I read a great blog post a few weeks ago by Adam C. Dolgin (Fodder 4 Fathers) entitled, DADDY DON’T – 10 THINGS ADULT CHILDREN WISH THEY COULD GO BACK IN TIME TO TELL THEIR FATHERS.
It was a great read, and I highly recommend you give that blog post and his site a look–he writes some well-written, thought-out and funny stuff.
Ok, now that I am done waxing poetically with well-deserved credit, I will crack on with this post.. After reading that post, I started asking myself what would my son be asking me to change–or do over–when he’s an adult, looking back.
In his short 2.5 years, what have I messed up? What could I have done better? What should I be doing less/more?
If my dad was still alive today, what would I ask him to change?

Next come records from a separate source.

-- ==== Sys2Proof/Machine/Teams.lean ====
section
/-! DEFINITION. Waves and teams as they arrive, end and retire: register rows, bequests, barriers, tickets, accounts
(R27 to R33, R36 to R39, R56, R336). -/

namespace Sys2Proof.Machine

/-! ### Register rows of a core (R9, R53, R55) -/

/-- The row of a granule on chip is one of a team's own rows at present: its bequeather's, or an heir's that has taken it in place (R37, R53). -/
def State.riding (s : State) (g : Granule) : Bool :=
  let on := fun (t : TeamRef) => match s.team? t with | some k => k.onCore && g.core == some k.core | none => false
  (g.inTeam && on ⟨g.lid, g.team⟩) || (match g.takenBy with | some t => on t | none => false)

/-- Rows of a core that teams and granules occupy. -/
def State.rowsUsed (s : State) (core : Nat) : Nat :=
  let teamRows := s.teams.foldl (fun n p =>
    if p.2.onCore && p.2.core == core then
      n + (match s.launch? p.1.lid with | some l => l.hdr.waves * l.hdr.alloc | none => 0)
    else n) 0
  let counted := fun (g : Granule) => g.core == some core && !s.riding g
  teamRows + (s.granules.filter counted).length

/-- The lowest free place of a context's reserve. -/
def State.reservePlace (s : State) (ctx : Nat) : Nat :=
  let used := (s.granules.filter fun g => g.ctx == ctx && g.core.isNone).map (·.rslot)
  ((List.range (used.length + 1)).find? fun i => !used.contains i).getD 0

/-! ### Bequests (R36, R37, R56) -/

/-- The registers that a wave's marks name, slot by slot: slot, position, register, count, lanes. -/
def bequests (v : Wave) : List (Nat × Nat × Nat × Nat × W32) :=
  v.leave.zipIdx.flatMap fun p =>
    if p.1.mask &&& v.exited &&& v.live == 0 then []
    else (List.range p.1.count).map fun j => (p.2, j, p.1.first + j, p.1.count, p.1.mask &&& v.exited &&& v.live)

/-- One granule of a wave that ends: in place for the lowest slot that marks the row, else a copy in a free row or in the reserve. -/
def State.formGranule (s : State) (w : WaveRef) (l : Launch) (v : Wave) (all : List (Nat × Nat × Nat × Nat × W32))
    (b : Nat × Nat × Nat × Nat × W32) : State :=
  let core := s.coreOf w.teamRef
  let inPlace := !(all.any fun o => o.1 < b.1 && o.2.2.1 == b.2.2.1)
  let onCore := inPlace || s.rowsUsed core < Config.rowsPerCore
  let f := s.fresh
  let seq := (match s.ctx? l.ctx with | some c => c.seq | none => 0) + 1
  let g : Granule := { gid := f.1, ctx := l.ctx, lid := w.lid, team := w.team, seq := seq, heldBy := [], valid := b.2.2.2.2,
                       tag := l.hdr.tags.getD b.1 0, regidx := b.2.1, regcnt := b.2.2.2.1 - 1, isSealed := false,
                       keybase := w.team * (32 * l.hdr.waves) + w.wave * 32, core := if onCore then some core else none,
                       inTeam := inPlace, takenBy := none, rslot := s.reservePlace l.ctx, row := v.vreg b.2.2.1, void := false }
  (f.2.modCtx l.ctx fun c => { c with seq := seq }).putGranules (s.granules ++ [g])

/-- A wave's bequests become granules, in the order of their slots and then of their registers, which is the order of their SEQ numbers
(DESIGN CHOICE, log entry 63); a reserve without room for them kills the launch and none is formed (R56). -/
def State.formEstates (s : State) (w : WaveRef) (off : Nat) : State :=
  match s.wave? w, s.launch? w.lid with
  | some v, some l =>
    let bs := bequests v
    let charge := (s.granules.filter fun g => g.ctx == l.ctx).length
    let room := match s.ctx? l.ctx with | some c => c.ressize / 288 | none => 0
    if bs.isEmpty then s
    else if room < charge + bs.length then s.killLaunch w.lid 0x12 off 0
    else bs.foldl (fun s b => s.formGranule w l v bs b) s
  | _, _ => s

/-! ### Barriers (R27, R28, R33) -/

/-- Count the arrivals that a wave has completed: every live lane has executed the `bar` or has exited. -/
def BarState.arrive (b : BarState) (wave : Nat) (v : Wave) (clk op : Nat) : BarState :=
  let ran := (tget wave b.lanes).getD 0
  if ran != 0 && (v.live &&& ~~~(ran ||| v.exited)) == 0 && !(b.arrived.any fun a => a.1 == wave) then
    { b with arrived := b.arrived ++ [(wave, clk, op)] }
  else b

/-- A wave's arrivals at the barriers of its team are counted again (lanes have executed a `bar`, or have exited). -/
def State.arrivals (s : State) (w : WaveRef) (clk : Nat) : State :=
  match s.wave? w with
  | some v => s.modTeam w.teamRef fun t => { t with bars := t.bars.map fun b => b.arrive w.wave v clk s.nextId }
  | none => s

/-- Lanes of a wave execute a `bar`. -/
def Team.barLanes (t : Team) (cohort : Bool) (n wave : Nat) (m : W32) : Team :=
  match t.bars.find? fun b => b.cohort == cohort && b.n == n with
  | some _ => { t with bars := t.bars.map fun b =>
      if b.cohort == cohort && b.n == n then { b with lanes := tput wave ((tget wave b.lanes).getD 0 ||| m) b.lanes } else b }
  | none => { t with bars := t.bars ++ [{ cohort := cohort, n := n, lanes := [(wave, m)], arrived := [] }] }

/-! ### Tickets (R29 to R31) -/

/-- A take by a team that is over: on each counter that the team has not taken, released by every wave of it (R31, R123). -/
def retiredTakes (t : TeamRef) (k : Team) (op : Nat) : List PendTake :=
  ((List.range 8).filter fun i => !k.taken.getLsbD i).map fun i => { k := i, w := ⟨t.lid, t.team, 0⟩, op := op, whole := true }

/-- The release of a take is complete (R30). -/
def State.takeReady (s : State) (t : PendTake) : Bool :=
  if t.whole then s.waves.all fun p => !(p.1.teamRef == t.w.teamRef) || s.released p.1 t.op 3 else s.released t.w t.op 3

/-! ### The end of a path, a wave, a team -/

/-- What a `join` gives its record: the place where the merged path resumes, with the clause it lies in (R21). -/
structure JoinAt where
  next : Nat
  hdr : Nat
  cls : Nat
  count : Nat
  deriving DecidableEq, Repr

/-- A path reaches its innermost split record with some lanes, or with none (R21). It ends, or goes on as the merged path. -/
def Wave.joinPath : Nat → Wave → Nat → W32 → Option JoinAt → Wave
  | 0, v, pid, _, _ => v.dropPath pid
  | n + 1, v, pid, m, at' =>
    match v.path? pid with
    | none => v
    | some p =>
      match p.srec with
      | none => v.dropPath pid
      | some rid =>
        match v.recs.find? (·.rid = rid) with
        | none => v.dropPath pid
        | some r =>
          let r : SplitRec := { r with merged := r.merged ||| m, pending := r.pending - 1 }
          let r : SplitRec := match at' with
            | some a => { r with resume := a.next, hdr := a.hdr, cls := a.cls, count := a.count }
            | none => r
          if 0 < r.pending then Wave.dropPath { v with recs := v.recs.map fun q => if q.rid = rid then r else q } pid
          else
            let v := { v with recs := v.recs.filter (·.rid ≠ rid) }
            if r.merged != 0 then v.modPath pid fun p =>
              { p with mask := r.merged, pc := r.resume, srec := r.parent, hdr := r.hdr, cls := r.cls, count := r.count,
                       inClause := true, waits := 0 }
            else Wave.joinPath n (v.modPath pid fun p => { p with srec := r.parent }) pid 0 none

/-- What goes on when a wave has ended: stores, atomics, copies, packets, estate and engine operations; loads and results are
discarded (R32). That an `ecl`, `equery` or `edrop` still takes its effect then, and consumes what it claims, is a DESIGN CHOICE (log entry 69): R32 and R49 do not name
them. -/
def Pend.survives (p : Pend) : Bool :=
  match p.kind with
  | .mem r _ _ _ => r.op != .load
  | .result .. => false
  | .tlread .. => false
  | _ => true

/-- A team retires: its tickets are marked taken, it frees its scratchpad and its account is charged (R31, R32, R337). Paths parked on its
lines or stages go on: its scratchpad reads zero (R97). -/
def State.retireTeam (s : State) (t : TeamRef) : State :=
  match s.team? t with
  | none => s
  | some k =>
    let f := s.fresh
    let s := { f.2 with takes := f.2.takes ++ retiredTakes t k f.1 }
    let cycles := k.charged + (s.cycles - k.placedAt)
    let s := s.modTeam t fun k => { k.free with placedAt := s.cycles, taken := 0xFF, bars := [], stages := [] }
    State.wakeMemory ((s.modAccount t.lid fun d => d - ((cycles : Int) - 1024)).settleAccount t.lid)

/-- A wave whose live lanes have all exited ends: its bequests, its gang, its outstanding work, its team (R32). Its fences go on: what they acquire is passed on
by the takes, signals, seals and the retirement that follow them (R117, R121, R123). -/
def State.endWave (s : State) (w : WaveRef) (off : Nat) : State :=
  let s := (s.formEstates w off).leaveGang (quadOf (s.coreOf w.teamRef)) w
  match s.wave? w with
  | none => s
  | some v =>
    if v.ended then s
    else
      let s := (s.dropLoopBufs w [0, 1, 2]).modWave w fun v =>
        { v with ended := true, endAt := s.nextId, slot0 := none, slot1 := none, spilled := [], recs := [],
                 pend := v.pend.filter Pend.survives }
      if s.waves.all fun p => !(p.1.teamRef == w.teamRef) || p.2.ended then s.retireTeam w.teamRef else s

/-- A wave changes by an access to its berm: an entry that goes, and whose bytes or whose walk have an error that lasts, and an entry that comes by
such a walk, kill the launch with POISON; the frame is marked and the error counted. Entries stand from the bottom of the wave's block up, records
first (R22, R358, R374, R376, log entry 30). -/
def State.setBerm (s : State) (w : WaveRef) (v v' : Wave) : State :=
  let ctx := s.ctxOf w.lid
  let at' := fun i : Nat => match s.team? w.teamRef, s.ctx? ctx with
    | some t, some c => some (t.core, c.privbase + BitVec.ofNat 64 (8192 * t.bermBlocks.getD w.wave 0 + 16 * i))
    | _, _ => none
  let bad := fun i : Nat => match at' i with
    | some (core, va) => (match s.translate true core ctx .load va.toNat with
        | .ok pa false _ _ => s.poisonedRange pa 16
        | .poison => true
        | _ => false)
    | none => false
  let moved := fun (a b : Wave) => (a.recs.reverse.zipIdx.filter fun r => !(b.recs.contains r.1)).map (·.2) ++
    (a.spilled.reverse.zipIdx.filter fun p => !(b.spilled.any fun q => q.pid == p.1.pid)).map fun p => a.recs.length + p.2
  let reads := (moved v v').filter bad
  let writes := (moved v' v).filter fun i => match at' i with | some (core, va) => s.badTable true core ctx .store va | none => false
  if reads.isEmpty && writes.isEmpty then s.setWave w v'
  else
    let s := reads.foldl (fun s i => match at' i with | some (core, va) => s.noteVA true core ctx .load va 16 | none => s) s
    let s := writes.foldl (fun s i => match at' i with | some (core, va) => s.noteWalk true core ctx .store va.toNat | none => s) s
    s.killLaunch w.lid 0x0E 0 0

/-- Lanes of the issuing path exit: the path goes on as a join that adds no lanes, siblings' arrivals are counted again, and a wave
with no lane left ends (R21, R27, R32). -/
def State.exitLanes (s : State) (k : Site) : State :=
  let s := match s.wave? k.w with
    | some v => s.setBerm k.w v (Wave.joinPath 513 { v with exited := v.exited ||| k.p.mask } k.pid 0 none)
    | none => s
  let s := (s.arrivals k.w k.v.lclk).settleLoopBuf k.w
  match s.wave? k.w with
  | some v => if v.live &&& ~~~v.exited == 0 && !v.ended then s.endWave k.w k.p.pc else s
  | none => s

end Sys2Proof.Machine
end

I am not sure–to be honest.
Was he perfect? No.
Was he tough? Yes at times.
Would it have been nice to spend all four years of my high school years at the same school (instead of four different high schools in 4 years)? Yes.
I wish I could say I would ask him to change those things–or anything–but I can’t.
I don’t believe in Monday-morning quarterbacking. I have not been one to say, “I should have gone right instead of left.” I believe that all these roads–with every little twist-and-turn and all the bumps and pot-holes–have lead me to where and who I am right now.
For good-or-bad and for right-or-wrong, all that my dad was or wasn’t has lead me to become the man and dad I am today.
What does that say for my son? I’m honestly not sure that the story is still being written.
I can only say: I take each day and try and do better by him than the day before.
I am human. I will stumble, and I will fall. I will have good days and bad days (great-and-epic parenting trumps and epic failures). All I can do is continue to build on that.
I do wish that my dad was still with us–as I have questions. More then that, I wish he could see his grandson, to share in our new adventure. But, I also wish he could see how–like him–I have days where the water is over my head…
I think the do’s and do-over’s of fatherhood (heck of parenting, in general) is something we build on. It’s the stuff we leave behind, for the next generation. They either make-right or build upon it all.
So if you are able to talk with your dad, thank him for allowing you to see–and even to build upon–those areas where he fell short, to remind you… not so much of what you didn’t have, but what you will not see yourself lacking for your child.
I’ve said it before: I am not sure how the story of my son and my shortcomings as a father will evolve. We are still writing it. Tomorrow is a new day. So, we must turn the page and see what’s in store for us… It’s all a part of fatherhood.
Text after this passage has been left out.